Subset of rows containing NA (missing) values in a chosen column of a data frame
We have a data frame from a CSV file. The data frame DF
has columns that contain observed values and a column (VaR2
) that contains the date at which a measurement has been taken. If the date was not recorded, the CSV file contains the value NA
, for missing data.
Var1 Var2
10 2010/01/01
20 NA
30 2010/03/01
We would like to use the subset command to define a new data frame new_DF
such that it only contains rows that have an NA'
value from the column (VaR2
). In the example given, only Row 2 will be contained in the new DF
.
The command
new_DF<-subset(DF,DF$Var2=="NA")
does not work, the resulting data frame has no row entries.
If in the original CSV file the Value NA
are exchanged with NULL
, the same command produces the desired result: new_DF<-subset(DF,DF$Var2=="NULL")
.
How can I get this method working, if for the character string the value NA
is provided in the original CSV file?
Never use =='NA' to test for missing values. Use is.na()

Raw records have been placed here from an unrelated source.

-- ==== Sys2Proof/Machine/ChartLoad.lean ====
section
/-! DEFINITION. Loading a Chart: the commands of the Chart-load page, the DMA fetch, the end of validation, application and replacement
(12_chart R471 to R486; 10_memory_channels R382, R383, R402). -/

namespace Sys2Proof.Machine

/-! ### Commands (R472, R474, R511) -/

/-- RESULT of DJ_CHART_STAT. -/
def State.chartResult (r : Nat) (s : State) : State := { s with chart := { s.chart with result := r } }

/-- KIND of DJ_CHART_CTL is UPDATE. -/
def State.ctlUpdate (s : State) : Bool := bit s.regs.chartCtl.toNat 0
/-- SOURCE of DJ_CHART_CTL is DMA. -/
def State.ctlDma (s : State) : Bool := bit s.regs.chartCtl.toNat 1
/-- DJ_CHART_ADDR. -/
def State.chartAddr (s : State) : Nat := s.regs.chartAddrLo.toNat + 2 ^ 32 * s.regs.chartAddrHi.toNat

/-- RESULT that START sets, in the order of R472 after the life-cycle lock (R511). A cluster that is OFF answers NOT_IDLE to every START (R501);
DEDUCED: in a reset, in a life-cycle change and while the cluster shuts down a FULL Chart finds it not idle, and an UPDATE that finds no Chart
applied any more, or one about to go, finds it HELD (log 91). -/
def State.startCode (s : State) : Nat :=
  let n := s.regs.chartLen.toNat
  if s.lc = 0 ∨ s.lc = 4 then 5
  else if s.chart.load ≠ .none then 1
  else if s.cluster.st = .off then 2
  else if s.phase ≠ .run ∨ s.cluster.st ≠ .on then (if s.ctlUpdate then 3 else 2)
  else if !s.ctlUpdate && !s.chart.held && !s.isIdle then 2
  else if s.ctlUpdate && s.chart.held then 3
  else if s.ctlDma && (s.chartAddr % 64 != 0 || n % 8 != 0 || n == 0 || decide (chartLimit s.ctlUpdate < n)) then 4
  else 0

/-- Memory port and beat sectors of the Chart fetch (R475). -/
def State.chartPort (s : State) : Fin 8 × Nat :=
  if s.chart.held then (0, if bit s.regs.chartCtl.toNat 2 then 4 else 2)
  else
    let m := ((List.finRange 8).find? fun m => s.chartVal (fun c => c.memEn.toNat.testBit m.val) false).getD 0
    (m, s.beatSectors m)

/-- The reads of a DMA load. -/
def State.chartFetch (s : State) : State :=
  let p := s.chartPort
  let n := ceilDiv s.regs.chartLen.toNat 64
  let at_ := s.chartAddr
  forAll (cutSpan p.2 n at_ n)
    (fun q s => s.issue (newReq p.1 .read q.1 q.2 [] (.chart ((q.1 - at_) / 64))))
    { s with chart := { s.chart with len := s.regs.chartLen.toNat, dmaLeft := n } }

/-- START. -/
def State.chartStart (s : State) : State :=
  let code := s.startCode
  if code = 5 then
    (s.chartResult 5).report { reason := 0x82, sev := .corrected, detailA := s.lc + 8 * b2n s.lcInvalid }
  else if code ≠ 0 then s.chartResult code
  else
    let c : ChartSt :=
      { s.chart with
        load := .loading, isUpdate := s.ctlUpdate, result := 0, count := 0, staged := [], overflow := false, dmaLeft := 0,
        dmaNext := [], poisoned := false }
    let s1 := { s with chart := c }
    if s.ctlDma then s1.chartFetch else s1

/-- A piece of 4,096 staged bytes is written to the staging region when the Harbour is full (R476; 01_five_levels Table 1-11). -/
def State.stagePiece (i : Nat) (s : State) : State :=
  if (s.spill? (.chartBytes i)).isSome then s
  else
    let p := s.admitHeld (.chartBytes i) 4096 0
    p.1.spillStore (.chartBytes i) 0 64

/-- The whole pieces of an UPDATE that are staged; a FULL Chart has the Harbour of HELD to itself. -/
def State.stageChart (s : State) : State :=
  if s.chart.held then s
  else forAll (List.range ((s.chart.staged.length + 64 * s.chart.dmaNext.length) / 4096)) State.stagePiece s

/-- The pieces that have been spilled. -/
def State.chartPieces (s : State) : List SpillOf :=
  s.lagoon.filterMap fun x => match x.of_ with | .chartBytes i => some (.chartBytes i) | _ => none

/-- Validation begins: what has been spilled is read back, and the running clusters of the die are asked for their identity (R28, R463,
R474, R475; log 15). -/
def State.validateNow (s : State) : State :=
  (forAll s.chartPieces State.spillLoad { s with chart := { s.chart with load := .validating } }).sendRing .identCheck

/-- A write of DJ_CHART_DATA: 4 bytes in a window load, never beyond the limit (R474). -/
def State.chartData (w : Word) (s : State) : State :=
  let c := s.chart
  if c.load ≠ .loading ∨ c.dmaLeft ≠ 0 then s
  else if chartLimit c.isUpdate < c.staged.length + 4 then { s with chart := { c with overflow := true } }
  else
    { s with chart := { c with
        staged := c.staged ++ leBytes 4 w.toNat
        count := BitVec.ofNat 32 (c.staged.length + 4) } }.stageChart

/-- FINISH of a window load. -/
def State.chartFinish (s : State) : State :=
  if s.chart.load = .loading ∧ s.chart.dmaLeft = 0 then { s with chart := { s.chart with result := 0 } }.validateNow else s

/-- A request of the Chart fetch. -/
def Purpose.isChart : Purpose → Bool
  | .chart _ => true
  | _ => false

/-- The staged bytes are discarded. -/
def ChartSt.emptied (c : ChartSt) : ChartSt :=
  { c with load := .none, staged := [], overflow := false, dmaLeft := 0, dmaNext := [], poisoned := false, update := none }

/-- ABORT in state LOADING. -/
def State.chartAbort (s : State) : State :=
  if s.chart.load = .loading then { (s.dropReqs Purpose.isChart) with chart := { s.chart.emptied with result := 0 } } else s

/-- A write of DJ_CHART_CMD; a row acts on its own OP. -/
def State.chartCmd (op : Nat) (w : Word) (act : State → State) (s : State) : State :=
  if s.regsOpen ∧ bits w.toNat 1 0 = op then act s else s

/-! ### Failure (R477, R478, R480, R481) -/

/-- A load fails: its record, then HELD, or a drain for an UPDATE. -/
def State.loadFails (f : ChartFail) (s : State) : State :=
  let off := if f.reason = 0x7B then s.chart.errOff else BitVec.ofNat 32 f.off
  let s1 := { (s.dropReqs Purpose.isChart) with
    chart := { s.chart.emptied with result := 5, reason := f.reason, errOff := off } }
  let s2 := s1.report
    { reason := f.reason, sev := .contained, detailA := off.toNat, detailB := f.tag + 65536 * f.step }
  if s.chart.isUpdate && !s.chart.held then
    let s3 := { s2 with chart := { s2.chart with load := .draining } }
    if s3.chart.drain.isSome then s3 else s3.startDrain (.updateFailed f.reason)
  else if s.cluster.st = .on then s2.enterHeld f.reason
  else s2

/-- Staged bytes come back from memory with poison: the load ends (R475). -/
def State.chartPoison (s : State) : State :=
  if s.chart.load = .loading ∨ s.chart.load = .validating then s.loadFails ⟨0x7B, 0, 0, 0⟩ else s

/-- Bytes of a DMA load of a length that some of its sectors hold. -/
def dmaBytes (len : Nat) (got : List (Nat × List Byte)) : Nat := (got.map fun x => min 64 (len - 64 * x.1)).sum

/-- Sectors of a DMA load have come (R475); DJ_CHART_COUNT counts the bytes staged so far (R471). -/
def State.gotChart (base addr n : Nat) (img : Image) (bad : Bool) (s : State) : State :=
  let c := s.chart
  if c.load ≠ .loading then s
  else if bad ∨ imgPoison img addr (64 * n) then s.loadFails ⟨0x7B, 0, 0, 0⟩
  else
    let next := c.dmaNext ++ (List.range n).map fun i => (base + i, imgRead img (addr + 64 * i) 64)
    let left := c.dmaLeft - n
    let count := BitVec.ofNat 32 (dmaBytes c.len next)
    if left ≠ 0 then { s with chart := { c with dmaNext := next, dmaLeft := left, count := count } }.stageChart
    else
      let all := (List.range (ceilDiv c.len 64)).flatMap fun i => ((next.find? fun x => x.1 == i).map Prod.snd).getD []
      { s with chart := { c with
          staged := all.take c.len, count := count, dmaNext := [], dmaLeft := 0 } }.stageChart.validateNow

/-! ### Free lists (10_memory_channels R382, R383, R402, Table 10-2) -/

/-- Sectors that one byte of an allocation map marks. -/
def mapByteRuns (base a : Nat) (b : Byte) : List (Nat × Nat) := (onesFrom 8 (8 * (a - base)) b.toNat).map fun i => (i, 1)

/-- The runs that an allocation map marks; a poisoned word marks all of its sectors. -/
def mapRuns (p : Pool) (img : Image) : List (Nat × Nat) :=
  let inside (a : Nat) : Bool := decide (p.mapBase ≤ a) && decide (a < p.mapBase + ceilDiv p.size 8)
  let cells := (img.cells.filter fun c => inside c.1).flatMap fun c => mapByteRuns p.mapBase c.1 (imgByte img c.1)
  let poisoned := (img.poison.filter fun a => inside (a / 64 * 64)).map fun a => (8 * (a / 64 * 64 - p.mapBase), 512)
  joinRuns (clipRuns 0 p.size ((cells ++ poisoned).foldl (fun l r => insertRun r (cutRuns r.1 (r.1 + r.2) l)) []))

/-- The free runs of the extents of mapped-in channels. -/
def State.freeRuns (s : State) (p : Pool) (used : List (Nat × Nat)) : List (Nat × Nat) :=
  joinFree p ((p.chans.filter fun c => !(s.chan c.chan).out).foldl (fun l c =>
    (used.foldl (fun l r => cutRuns r.1 (r.1 + r.2) l) [(c.start, c.size)]).foldl (fun l r => insertRun r l) l) [])

/-- The maps as they are read: sectors on a dead channel arrive poisoned (R393). -/
def State.mapImage (s : State) (img : Image) (p : Pool) : Image :=
  if s.spanOn Chan.dead p.mapBase (ceilDiv p.size 8) then
    { img with poison := img.poison ++ (((List.range (ceilDiv p.size 512)).map fun i => p.mapBase + 64 * i).filter s.deadAddr) }
  else img

/-- A pool whose free list is rebuilt from its map: READY from the second epoch on. -/
def State.rebuilt (s : State) (img : Image) (p : Pool) : PoolSt :=
  let used := mapRuns p (s.mapImage img p)
  { id := p.id, free := s.freeRuns p used, used := used, delayed := [], readyEpoch := s.epoch + 2, waiting := [] }

/-! ### Application (R451, R479, R483 to R485) -/

/-- A core when a FULL Chart is applied: inactive ones are OFF, active ones that are neither retired nor out of service are ON (R458).
A core under test goes on with its test, whose end leaves an inactive one OFF. -/
def Core.applied (k : Core) (active tested : Bool) : Core :=
  if tested then k
  else if !active then { k with fn := Fn.isOff }
  else if k.fn.st = .off ∧ !k.retired ∧ !k.out then { k with fn := Fn.isOn }
  else k

/-- A FULL Chart is applied. -/
def State.applyFull (c : Chart) (img : Image) (s : State) : State :=
  let listed (f : ChanEntry → Nat) (x : Nat) : Bool := c.pools.any fun p => p.chans.any fun e => f e == x
  let ch : ChartSt :=
    { s.chart.emptied with
      held := false, reason := if s.chart.reason = 0x7C then 0 else s.chart.reason, chartId := c.chartId, applied := some c,
      tcPast := [], svcPast := [] }
  let s1 := { s with
    chart := ch
    lfsr := c.lfsrSeed
    cores := Vector.ofFn fun k => (s.cores[k]).applied (c.active.toNat.testBit k.val) (s.underTest k)
    chans := s.chans.filter fun x => listed ChanEntry.chan x.id
    therms := s.therms.filter fun t => listed ChanEntry.group t.group
    test := { s.test with ferryAt := s.time } }
  let own := c.pools.filter fun p => decide (Pool.allocCluster p = c.cluster)
  let bad := (own.map fun p => s1.spanLost img p.mapBase (ceilDiv p.size 8)).sum
  { (s1.bumpN .memPoison bad) with pools := own.map (s1.rebuilt img) }.report
    { reason := 0x7D, sev := .corrected, detailA := c.chartId.toNat, detailB := 0 }

/-- Retired cores (DJ_CORE_RETIRED). -/
def State.retiredCores (s : State) : List Nat := ((List.finRange 16).filter fun c => (s.core c).retired).map Fin.val

/-- The current of a load that fails validation moves to the wipe level when HELD is entered; that of a load that fails at its DMA stays
in the estimate until the wipe is over (R502, R503; log 13). -/
def State.failRamp (s : State) : State :=
  if (s.chart.isUpdate && !s.chart.held) || s.cluster.st != .on then s else s.rampTo (wipeCurrent s.params.hardening)

/-- True while a map that this cluster is to rebuild from lies on a held channel (10_memory_channels R390). -/
def State.mapsHeld (s : State) (c : Chart) : Bool :=
  let t := { s with chart := { s.chart with applied := some c } }
  c.pools.any fun p => decide (Pool.allocCluster p = c.cluster) && t.spanHeld p.mapBase (ceilDiv p.size 8)

/-- CHART_VALIDATION_DONE, once what has been spilled is back. `peers` are the running clusters of the die, `img` the allocation maps. -/
def State.validated (peers : List Peer) (img : Image) (s : State) : State :=
  if s.chart.load ≠ .validating ∨ !s.chartPieces.all s.inPlace then s
  else
    let upd := s.chart.isUpdate
    match validateChart ⟨s.params, s.retiredCores, s.chart.applied, peers⟩ upd s.chart.overflow s.chart.staged with
    | .error f => s.failRamp.loadFails f
    | .ok (c, tags) =>
      if s.cluster.st ≠ .on then { s with chart := s.chart.emptied }
      else if upd then
        let held := tags.contains 7 || tags.contains 8
        { s with chart := { s.chart.emptied with load := .switching, update := some (c, held, tags) } }
      else if s.mapsHeld c then s
      else s.applyFull c img

/-- True while an UPDATE with TABLES or SEEDS keeps tiles from engines and checker decoders (Table 12-19, step 1). -/
def State.assignStopped (s : State) : Bool := s.chart.update.any fun u => u.2.1

/-- True when no tile is on an engine or a checker decoder, and no settlement or recomputation is open (Table 12-19, step 2). A tile that has
been coded is checked with the tables that coded it (R484), so its checking is waited for too (log 84). -/
def State.enginesEmpty (s : State) : Bool :=
  !(s.rjobs.any fun j => match j.stage with | .onEngine _ _ => true | _ => false) &&
    !(s.wjobs.any fun w => (match w.stage with | .onEngine _ _ => true | _ => false) ||
      w.parts.any fun p => match p.verify with | .waiting | .checking _ | .disagreed _ _ | .third _ _ _ => true | _ => false) &&
    s.accs.all fun a => a.faulted.isNone

/-- UPDATE_SWITCH: steps 3 to 5 of Table 12-19. -/
def State.updateSwitch (s : State) : State :=
  match s.chart.update with
  | none => s
  | some (c, held, tags) =>
    if held && !s.enginesEmpty then s
    else
      let kept (old new : Nat) (l : List (Time × Nat)) : List (Time × Nat) := if new = old then l else l ++ [(s.time, old)]
      let ch : ChartSt :=
        { s.chart.emptied with
          applied := some c, chartId := c.chartId
          tcPast := kept (s.chartVal Chart.collTimeoutUs 2000 * 1000) (c.collTimeoutUs * 1000) s.chart.tcPast
          svcPast := kept s.svcInterval (c.svcInterval * 1000000000) s.chart.svcPast }
      { s with
        chart := ch
        lfsr := if tags.contains 9 then c.lfsrSeed else s.lfsr
        test := if tags.contains 0xB then { s.test with ferryAt := s.time } else s.test }.report
        { reason := 0x7D, sev := .corrected, detailA := c.chartId.toNat, detailB := 1 }

end Sys2Proof.Machine
end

instead. This should do it:
new_DF <- DF[rowSums(is.na(DF)) > 0,]
or in case you want to check a particular column, you can also use
new_DF <- DF[is.na(DF$Var),]
In case you have NA character values, first run
Df[Df=='NA'] <- NA
to replace them with missing values.
complete.cases
gives TRUE
when all values in a row are not NA
DF[!complete.cases(DF), ]